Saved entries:
>>
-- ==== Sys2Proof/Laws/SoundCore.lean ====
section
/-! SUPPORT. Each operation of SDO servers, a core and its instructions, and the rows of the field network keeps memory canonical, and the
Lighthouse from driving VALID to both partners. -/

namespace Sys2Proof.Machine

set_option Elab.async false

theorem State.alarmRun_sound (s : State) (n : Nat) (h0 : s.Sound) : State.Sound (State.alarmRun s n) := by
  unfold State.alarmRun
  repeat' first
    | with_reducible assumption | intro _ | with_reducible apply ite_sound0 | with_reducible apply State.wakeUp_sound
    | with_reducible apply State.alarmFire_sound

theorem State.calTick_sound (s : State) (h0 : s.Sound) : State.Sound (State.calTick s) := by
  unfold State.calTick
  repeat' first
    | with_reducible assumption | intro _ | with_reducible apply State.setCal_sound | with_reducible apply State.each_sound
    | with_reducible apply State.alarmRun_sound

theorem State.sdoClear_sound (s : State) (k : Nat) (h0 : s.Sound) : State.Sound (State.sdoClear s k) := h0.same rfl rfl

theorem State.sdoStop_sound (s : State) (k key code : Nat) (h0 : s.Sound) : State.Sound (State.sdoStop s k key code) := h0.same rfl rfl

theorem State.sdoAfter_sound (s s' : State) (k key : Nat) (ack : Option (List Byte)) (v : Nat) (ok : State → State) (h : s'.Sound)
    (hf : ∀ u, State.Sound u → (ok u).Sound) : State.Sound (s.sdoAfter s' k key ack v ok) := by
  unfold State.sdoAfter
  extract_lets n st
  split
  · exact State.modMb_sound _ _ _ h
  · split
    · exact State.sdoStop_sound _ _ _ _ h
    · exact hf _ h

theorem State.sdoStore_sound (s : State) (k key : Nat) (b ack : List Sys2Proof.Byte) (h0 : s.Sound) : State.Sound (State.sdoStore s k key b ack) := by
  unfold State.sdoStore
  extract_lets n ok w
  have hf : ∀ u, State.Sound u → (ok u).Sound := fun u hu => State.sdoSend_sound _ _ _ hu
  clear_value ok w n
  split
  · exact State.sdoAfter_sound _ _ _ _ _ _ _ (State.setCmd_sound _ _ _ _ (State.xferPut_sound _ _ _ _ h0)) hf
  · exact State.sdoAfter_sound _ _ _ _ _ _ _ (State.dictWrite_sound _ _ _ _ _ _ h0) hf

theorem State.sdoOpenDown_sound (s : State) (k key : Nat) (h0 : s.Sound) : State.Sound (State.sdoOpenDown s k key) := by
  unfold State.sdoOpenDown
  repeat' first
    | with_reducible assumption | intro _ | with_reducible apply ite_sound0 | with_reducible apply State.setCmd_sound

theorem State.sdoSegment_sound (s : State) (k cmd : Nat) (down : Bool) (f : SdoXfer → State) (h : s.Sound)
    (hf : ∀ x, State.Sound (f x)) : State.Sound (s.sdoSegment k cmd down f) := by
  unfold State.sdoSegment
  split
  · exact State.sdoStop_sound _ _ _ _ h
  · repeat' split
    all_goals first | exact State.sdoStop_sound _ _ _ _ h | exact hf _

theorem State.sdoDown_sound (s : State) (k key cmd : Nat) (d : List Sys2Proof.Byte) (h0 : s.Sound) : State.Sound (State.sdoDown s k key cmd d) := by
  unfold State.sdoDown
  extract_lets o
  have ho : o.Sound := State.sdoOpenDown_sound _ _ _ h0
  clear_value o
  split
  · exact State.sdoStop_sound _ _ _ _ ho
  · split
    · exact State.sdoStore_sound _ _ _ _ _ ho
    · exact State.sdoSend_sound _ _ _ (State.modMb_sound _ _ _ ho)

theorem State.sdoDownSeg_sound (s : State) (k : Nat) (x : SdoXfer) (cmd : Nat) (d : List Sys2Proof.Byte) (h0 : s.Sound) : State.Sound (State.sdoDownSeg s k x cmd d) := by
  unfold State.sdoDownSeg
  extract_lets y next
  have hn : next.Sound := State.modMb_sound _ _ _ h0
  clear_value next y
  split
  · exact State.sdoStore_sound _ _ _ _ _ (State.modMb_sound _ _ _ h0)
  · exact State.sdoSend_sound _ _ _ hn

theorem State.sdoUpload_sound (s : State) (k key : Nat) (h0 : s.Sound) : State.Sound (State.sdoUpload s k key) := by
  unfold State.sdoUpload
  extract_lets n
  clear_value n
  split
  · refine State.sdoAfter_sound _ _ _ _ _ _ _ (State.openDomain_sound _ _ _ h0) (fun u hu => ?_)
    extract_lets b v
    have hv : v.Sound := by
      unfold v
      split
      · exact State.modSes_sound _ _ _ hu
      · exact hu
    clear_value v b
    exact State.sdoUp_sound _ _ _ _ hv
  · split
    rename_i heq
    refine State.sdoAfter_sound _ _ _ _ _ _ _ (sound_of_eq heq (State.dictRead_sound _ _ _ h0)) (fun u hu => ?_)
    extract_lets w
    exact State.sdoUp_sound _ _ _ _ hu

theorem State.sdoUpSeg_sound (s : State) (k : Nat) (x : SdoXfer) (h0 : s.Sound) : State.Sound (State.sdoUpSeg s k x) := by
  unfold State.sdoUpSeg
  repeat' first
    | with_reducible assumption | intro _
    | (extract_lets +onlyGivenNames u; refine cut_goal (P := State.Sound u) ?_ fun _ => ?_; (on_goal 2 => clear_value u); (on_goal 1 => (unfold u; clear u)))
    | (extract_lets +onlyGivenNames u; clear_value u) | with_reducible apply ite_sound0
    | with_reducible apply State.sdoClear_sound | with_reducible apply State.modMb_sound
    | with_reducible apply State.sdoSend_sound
<<
▸ **WORK TO COMPLETE**
Up to and including the line that contains "theorem State.alarmRun_sound (s", restate word for word every line of the entries, starting from the first.

▸ **RESPONSE TO THIS EXERCISE**
-- ==== Sys2Proof/Laws/SoundCore.lean ====
section
/-! SUPPORT. Each operation of SDO servers, a core and its instructions, and the rows of the field network keeps memory canonical, and the
Lighthouse from driving VALID to both partners. -/

namespace Sys2Proof.Machine

set_option Elab.async false

theorem State.alarmRun_sound (s : State) (n : Nat) (h0 : s.Sound) : State.Sound (State.alarmRun s n) := by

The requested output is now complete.